Глава 14

В салоне автомобиля напряжение между мной и Антоном снова усиливается. Мы оба храним молчание, но то и дело ловим неосторожные взгляды друг друга и смущенно отводим глаза.

Уже спустя пару минут пути я жалею, что села на переднее сидение: кажется, что наши с Антоном тела находятся слишком близко, что нужно о чем-то говорить и каким-то образом взаимодействовать, раз уж между нами не имеется ни единой преграды, вроде спинок кресел или плохой слышимости. Не ерзать на месте удается с трудом.

Меня нервирует обстановка. Тишина угнетает, но и перспектива беседы на любую тему страшит. Мысли хаотичными вспышками озаряют то одну, то другую причину для беспокойства, однако сосредоточиться и подумать как следует не хватает сил.

Я только и успеваю, что озаботиться миллионом вопросов: захочет ли Антон подняться со мной в квартиру, скажет ли что-нибудь или молча высадит меня у подъезда, стоит ли еще раз затеять разговор о разводе и добиться конкретного ответа, – волнение охватывает все мое существо, и зачатки рациональных рассуждений уступают под натиском стресса. Похоже, сегодня ни на что толковое я уже не способна.

Антон ведет машину спокойно и уверенно, внимательно следит за дорогой и, похоже, больше не косится в мою сторону. Впрочем, я и сама опасаюсь к нему поворачиваться, не желая усугублять нашу обоюдную неловкость. Ситуация, в которой мы находимся (и по большой части по моей вине) при размышлении как бы со стороны выглядит абсурдной, не укладывающейся в голове.

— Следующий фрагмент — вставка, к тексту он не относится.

-- ==== Sys2Proof/Config.lean ====
section
/-! DEFINITION. What an implementation of HUFFCORE fixes: the parameters of R6 as numbers, and the open
parameters of R7 and the free read values of R276 as constants with no body, so that no proof can see them. -/

namespace Sys2Proof

/-- N_MAX, the most distinct symbols, so the entries of FT and of CT (R6). -/
def Config.nMax : Nat := 256

/-- MAX_CODE_LEN, the longest code in bits (R6). -/
def Config.maxCodeLen : Nat := 255

/-- NODE_MAX, the entries of the NODE arena (R6). -/
def Config.nodeMax : Nat := 511

/-- DLEN_DEAD, the saturated decoder buffer length (R6). -/
def Config.dlenDead : Nat := 256

/-- How far FIFO_DEPTH lies above its least value: open, no body (R7, D13; log 4). -/
opaque Config.fifoExtra : Fin 65504

/-- FIFO_DEPTH of this build: open, 32 to 65535 (R7, D13; log 4). -/
def Config.fifoDepth : Nat := 32 + Config.fifoExtra.val

/-- BusyDraw, the k-th draw: how many legal accesses see BUSY = 1 after an accepted command. Open, finite,
possibly 0 (R7, R49, R277, D28; log 2). -/
opaque Config.busyDraw : Nat → Nat

/-- The k-th arbitrary value of a read during BUSY = 1: free, under no law (R276, D28; log 3). -/
opaque Config.busyRead : Nat → Word

/-- HUFF_BASE in units of the 256-byte window: open, no body (R7, D9; log 5). -/
opaque Config.huffBasePage : Nat

/-- HUFF_BASE, the bus address of offset 0x00: platform-chosen, 256-byte aligned (R7, R66; log 5). -/
def Config.huffBase : Nat := 256 * Config.huffBasePage

end Sys2Proof
end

Странно разводиться с человеком, когда не можешь назвать ему причину своего решения, когда любишь его и не испытываешь в его отношении сильных негативных эмоций. Прежде я и представить не могла, что, будучи в браке, захочу расстаться при вышеназванных условиях. В моем сознании разрыв между супругами представлялся иным: равнодушие или разочарование, неразрешимый конфликт или серьезная обида, ненависть или гигантских масштабов непонимание были объективными факторами. Понятными.

В то же время происходящее сейчас между мной и Антоном приводит меня в ступор. Я теряюсь именно потому, что в стандартную схему развода мы не укладываемся.

Время от времени мне кажется: мои переживания яйца выеденного не стоят. Ведь Антон хороший муж. Да, он не сходит по мне с ума, но заботлив, надежен и, наверное, постоянен. Перечисляя в голове его достоинства, я чувствовала себя капризной девицей, возжелавшей заиметь в жизни все и сразу, – разве так бывает? За двумя зайцами погонишься…

Не удержавшись, я громко вздыхаю и тру онемевшие ладони. Антон бросает на меня внимательный взгляд.

– Холодно? – Его рука тянется к панели управления.

– Нет, – я качаю головой. – Все в порядке.

– Как знаешь. – Он отворачивается и опять смотрит на полотно дороги перед собой.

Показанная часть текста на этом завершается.